Varices en verano. Consejos para aliviar la hinchazón cuando el calor aprieta

 

Durante el verano, las elevadas temperaturas pueden causar la dilatación de las venas y muchas veces, problemas circulatorios. Estos cambios en el sistema vascular pueden manifestarse como sensación de piernas pesadas, doloridas, hormigueo, hinchazón y celulitis

Nuestro organismo, para funcionar correctamente, necesita una temperatura corporal estable. Para regular esta temperatura, el cuerpo produce una vasodilatación (dilatación de las venas) y esto nos ayuda a perder calor.

Debido a las altas temperaturas del verano, y me temo que esto va a ser cada año peor, las venas se dilatan más y, por lo tanto, hay una mayor acumulación de sangre venosa, especialmente en las piernas, por el efecto añadido de la fuerza de la gravedad, esto es lo que hace que tengamos más pesadez e hinchazón, entre otros síntomas de la insuficiencia venosa, en las épocas de calor.

¿Se puede prevenir?

Estas molestias pueden mejorarse siguiendo un estilo de vida saludable, con ejercicio adecuado, dieta equilibrada, manteniendo un peso adecuado y con medidas posturales (elevar las piernas, por encima del nivel del corazón, cuando sea posible) además de activar la bomba muscular realizando ejercicios de contracción/relajación de la zona del gemelo o pantorrilla.

Para la prevención es fundamental el uso de medias de compresión, tanto si tenemos síntomas, como si lo que queremos es prevenir la aparición de estos cuando, por ejemplo, tenemos un trabajo sedentario. Tienen una tecnología por la que ejercen una presión gradual desde el tobillo, donde comprime más, hasta el muslo, favoreciendo el vaciado de nuestras venas y, por tanto, su drenaje hacia el corazón.

Durante el verano podemos descansar de ellas, exceptuando aquellas personas con síntomas muy severos o casos avanzados de la patología. Si queremos usarlas de forma preventiva en verano, es bueno saber que existen medias específicas para este periodo con efecto frescor e incluso con puntera abierta para que podamos llevarlas con sandalia y que sean más agradables también desde el punto de vista estético.

Además, en algunos casos, y siempre que nos lo indique nuestro médico, habrá que asociar tratamiento farmacológico con flebotónicos.

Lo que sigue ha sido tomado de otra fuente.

def writeEngine (e : EngineId) (o : Nat) (v : W64) (s : State) : Option State :=
  if o = 0 then some s
  else if 0x100 ≤ o ∧ o < 0x300 then
    let q : Fin 16 := Fin.ofNat 16 ((o - 0x100) / 32)
    some (s.modEng e (fun x => { x with queues := x.queues.set q (writeQueueWord (o % 32 / 8) v x.queues[q]) }))
  else if 0x400 ≤ o ∧ o < 0x1400 then
    let j : Fin 512 := Fin.ofNat 512 ((o - 0x400) / 8)
    some (s.modEng e (fun x => { x with drops := x.drops.map (fun d => if d.1 = j then (d.1, clearOvf v d.2) else d) }))
  else if 0x1400 ≤ o ∧ o < 0x1430 then some (if o = 0x1400 then s.modEng e (fun x => { x with abortV := x.abortV && !bitB v 63 }) else s)
  else none

/-- Counter, engine and coalescing registers of an I/O die. The spec gives no place of CF_RPTDROP by die: both show every link. -/
def readConf (io : Fin 2) (o : Nat) (s : State) : Option (W64 × State) :=
  if o % 8 ≠ 0 then none
  else if o < 0x204000 then pureRead (ctrWord s.counters[(Fin.ofNat 4096 (2048 * io.val + (o - 0x200000) / 8) : Fin 4096)]) s
  else if 0x240000 ≤ o ∧ o < 0x260000 then readEngine (Fin.ofNat 4 (2 * io.val + (o - 0x240000) / 0x10000)) (o % 0x10000) s
  else if 0x260000 ≤ o ∧ o < 0x260400 then pureRead (cfGrp s.far.groups[(Fin.ofNat 64 ((o - 0x260000) / 16) : Fin 64)] (o % 16 / 8)) s
  else if 0x280000 ≤ o ∧ o < 0x2A0000 ∧ io = 0 then
    pureRead (match s.cf.coal[(Fin.ofNat 4096 ((o - 0x280000) / 32) : Fin 4096)] with | some c => (coalWords c).getD (o % 32 / 8) 0 | none => 0) s
  else if o = 0x2A0000 ∧ io = 0 then pureRead (counterWord s.cf.coalOvf) s
  else if o = 0x2A0008 ∧ io = 0 then pureRead s.cf.ovfFirst s
  else if 0x2A0100 ≤ o ∧ o < 0x2A0220 then pureRead (counterWord s.far.links[(Fin.ofNat 36 ((o - 0x2A0100) / 8) : LinkId)].rptDrop) s
  else none

def writeConf (src : Agent) (io : Fin 2) (o : Nat) (v : W64) (s : State) : Option State :=
  if o % 8 ≠ 0 then none
  else if o < 0x204000 then
    let c : CtrId := Fin.ofNat 4096 (2048 * io.val + (o - 0x200000) / 8)
    some (if src = .headwater ∨ src = .fabric then { s with counters := s.counters.set c { value := v.truncate 32, sat := false, staged := bitB v 62 } } else s)
  else if 0x240000 ≤ o ∧ o < 0x260000 then writeEngine (Fin.ofNat 4 (2 * io.val + (o - 0x240000) / 0x10000)) (o % 0x10000) v s
  else if 0x260000 ≤ o ∧ o < 0x260400 then
    some (if o % 16 = 0 then s.modGroup (Fin.ofNat 64 ((o - 0x260000) / 16)) (fun g => { g with timeout := v.extractLsb' 48 16 }) else s)
  else if 0x280000 ≤ o ∧ o < 0x2A0000 ∧ io = 0 then some s
  else if o = 0x2A0000 ∧ io = 0 then some (s.modCf (fun c => { c with coalOvf := clearOvf v c.coalOvf }))
  else if o = 0x2A0008 ∧ io = 0 then some s
  else if 0x2A0100 ≤ o ∧ o < 0x2A0220 then some (s.modLink (Fin.ofNat 36 ((o - 0x2A0100) / 8)) (fun k => { k with rptDrop := clearOvf v k.rptDrop }))
  else none

/-! The Byvor Link (R483, R492, R493). -/

/-- A word of a window entry (R483). -/
def windowWord (w : Window) (k : Nat) : W64 := match k with | 0 => w.w0 | 1 => w.w1 | 2 => w.w2 | _ => 0

def readBy (o : Nat) (s : State) : Option (W64 × State) :=
  let b := s.by_
  match o with
  | 0x00 => pureRead (byLctl b) s
  | 0x08 => pureRead (byLstat b) s
  | 0x10 => pureRead b.werr s
  | 0x20 => pureRead s.hw.rings[(0 : Fin 4)].last s
  | 0x28 => pureRead s.hw.rings[(1 : Fin 4)].last s
  | 0x30 => pureRead s.hw.rings[(2 : Fin 4)].last s
  | 0x38 => pureRead s.hw.rings[(3 : Fin 4)].last s
  | 0x40 => pureRead (counterWord b.corr) s
  | 0x48 => pureRead (counterWord b.uncorr) s
  | 0x50 => pureRead (counterWord b.retry) s
  | 0x58 => pureRead (counterWord b.crcerr) s
  | 0x60 => pureRead (counterWord b.wfail) s
  | _ => if 0x1000 ≤ o ∧ o < 0x1200 ∧ o % 8 = 0 then pureRead (windowWord b.windows[(Fin.ofNat 16 ((o - 0x1000) / 32) : Fin 16)] (o % 32 / 8)) s else none

/-- A window entry after a write of one word: addresses are kept to 4 KiB, UNC is cleared by a one (R483). -/
def setWindowWord (w : Window) (k : Nat) (v : W64) : Window :=
  match k with
  | 0 => { w with w0 := v &&& 0xFFFFFFFF000 }
  | 1 => { w with w1 := (v &&& 0xFFFFFFFFFFF) ||| 0xFFF }
  | 2 => { w with w2 := (v &&& 0xFC0000FFFFFFF000) ||| (if bitB v 57 then 0 else w.w2 &&& putB 57 true) }
  | _ => w

/-- Whether every byte of a range that lies in a well window lies in one well's stores. -/
def wellRangeOk (lo hi : Nat) : Bool :=
  let a := 0x30000000000
  if hi < a ∨ a + 0x80000000 ≤ lo then true
  else decide (a ≤ lo ∧ hi < a + 0x80000000 ∧ (lo - a) / 0x1000000 = (hi - a) / 0x1000000 ∧ (hi - a) % 0x1000000 < 0x700000)

/-- Whether two inclusive ranges meet. -/
def rangesMeet (a b c d : Nat) : Bool := decide (a ≤ d ∧ c ≤ b)

/-- Whether a range reaches a resource of another basin (R17). -/
def otherBasinRange (s : State) (b lo hi : Nat) : Bool :=
  s.basinMode != 0 && (
    (List.finRange 24).any (fun n => rangesMeet lo hi (n.val * 0x1000000000) (n.val * 0x1000000000 + 0xFFFFFFFFF) && basinOfStack s.basinMode n != b) ||
    (List.range 4).any (fun q => rangesMeet lo hi (0x20000000000 + q * 0x10000000) (0x20000000000 + q * 0x10000000 + 0xFFFFFFF) && basinOfScratch s.basinMode (q * 0x10000000) != b) ||
    (List.finRange 128).any (fun w => rangesMeet lo hi (wellAddr w 0) (wellAddr w 0xFFFFFF) && basinOfWellN s.basinMode w != b))

/-- Why Headwater refuses a window entry (R483). -/
def windowRefusal (s : State) (i : Fin 16) (w : Window) : Option (BitVec 8) :=
  if !bitB w.w2 63 then none
  else
    let lo := w.w0.toNat
    let hi := w.w1.toNat
    let ap := fieldN w.w2 0 40
    let tel := decide (0xFFF000000 ≤ lo ∧ hi < 0x1000000000)
    let pages := reservedPages s.basinMode
    let overlap := (List.finRange 16).any (fun k =>
      let x := s.by_.windows[k]
      k != i && bitB x.w2 63 && rangesMeet ap (ap + (hi - lo)) (fieldN x.w2 0 40) (fieldN x.w2 0 40 + (x.w1.toNat - x.w0.toNat)))
    if decide (0xF0000000000 ≤ hi) || !wellRangeOk lo hi || (!tel && pages.any (fun p => rangesMeet lo hi p (p + 0x3FFFFFF))) then some hsInvalid
    else if (bitB w.w2 62 && rangesMeet lo hi 0xFFF000000 0xFFFFFFFFF) || overlap then some hsInvalid
    else if otherBasinRange s (fieldN w.w2 58 2) lo hi then some hsDenied
    else none

/-- Writing a word of a window entry, refused by R483 or not. -/
def writeWindow (i : Fin 16) (k : Nat) (v : W64) (s : State) : Except (BitVec 8) State :=
  let w := setWindowWord s.by_.windows[i] k v
  match windowRefusal s i w with
  | some st => .error st
  | none => .ok (s.modBy (fun b => { b with windows := b.windows.set i w }))

/-- BY_LCTL (R493). -/
def writeByLctl (v : W64) (s : State) : State :=
  let s := s.modBy (fun b => { b with encReq := bitB v 61, retryMs := v.truncate 16 })
  match fieldN v 62 2 with
  | 1 => byCmdTrain s
  | 2 => byCmdDisable s
  | 3 => byRetrain s
  | _ => s

def writeBy (o : Nat) (v : W64) (s : State) : Option State :=
  match o with
  | 0x00 => some (writeByLctl v s)
  | 0x08 | 0x20 | 0x28 | 0x30 | 0x38 => some s
  | 0x10 => some (s.modBy (fun b => { b with werr := clearValid v b.werr }))
  | 0x40 => some (s.modBy (fun b => { b with corr := clearOvf v b.corr }))
  | 0x48 => some (s.modBy (fun b => { b with uncorr := clearOvf v b.uncorr }))
  | 0x50 => some (s.modBy (fun b => { b with retry := clearOvf v b.retry }))
  | 0x58 => some (s.modBy (fun b => { b with crcerr := clearOvf v b.crcerr }))
  | 0x60 => some (s.modBy (fun b => { b with wfail := clearOvf v b.wfail }))
  | _ =>
    if 0x1000 ≤ o ∧ o < 0x1200 ∧ o % 8 = 0 then
      some (match writeWindow (Fin.ofNat 16 ((o - 0x1000) / 32)) (o % 32 / 8) v s with | .ok s => s | .error _ => s)
    else none

/-- An I/O die's block: the Byvor Link lies in IO0 alone (R24, R492), each part in its domain (R19, R21). -/
def readIo (io : Fin 2) (o : Nat) (s : State) : Option (W64 × State) :=
  if 0x300000 ≤ o ∧ io = 0 then (if s.domain 41 then readBy (o - 0x300000) s else none)
  else if !s.domain (40 + 2 * io.val) then none
  else if o < 0x200000 then readFab io o s
  else if o < 0x300000 then readConf io o s
  else none

def writeIo (src : Agent) (io : Fin 2) (o : Nat) (v : W64) (s : State) : Option State :=
  if 0x300000 ≤ o ∧ io = 0 then (if s.domain 41 then writeBy (o - 0x300000) v s else none)
  else if !s.domain (40 + 2 * io.val) then none
  else if o < 0x200000 then writeFab src io o v s
  else if o < 0x300000 then writeConf src io o v s
  else none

¿A quién afectan las piernas cansadas?

Existen diferentes factores de riesgo de padecer insuficiencia venosa:

·      Hereditarios, si tus padres o abuelos tienen varices, es muy probable que tú también las padezcas a lo largo de tu vida.

·      Hormonas femeninas. En las mujeres, las hormonas femeninas disminuyen la resistencia de la pared venosa y la hacen más propensa a dilatarse.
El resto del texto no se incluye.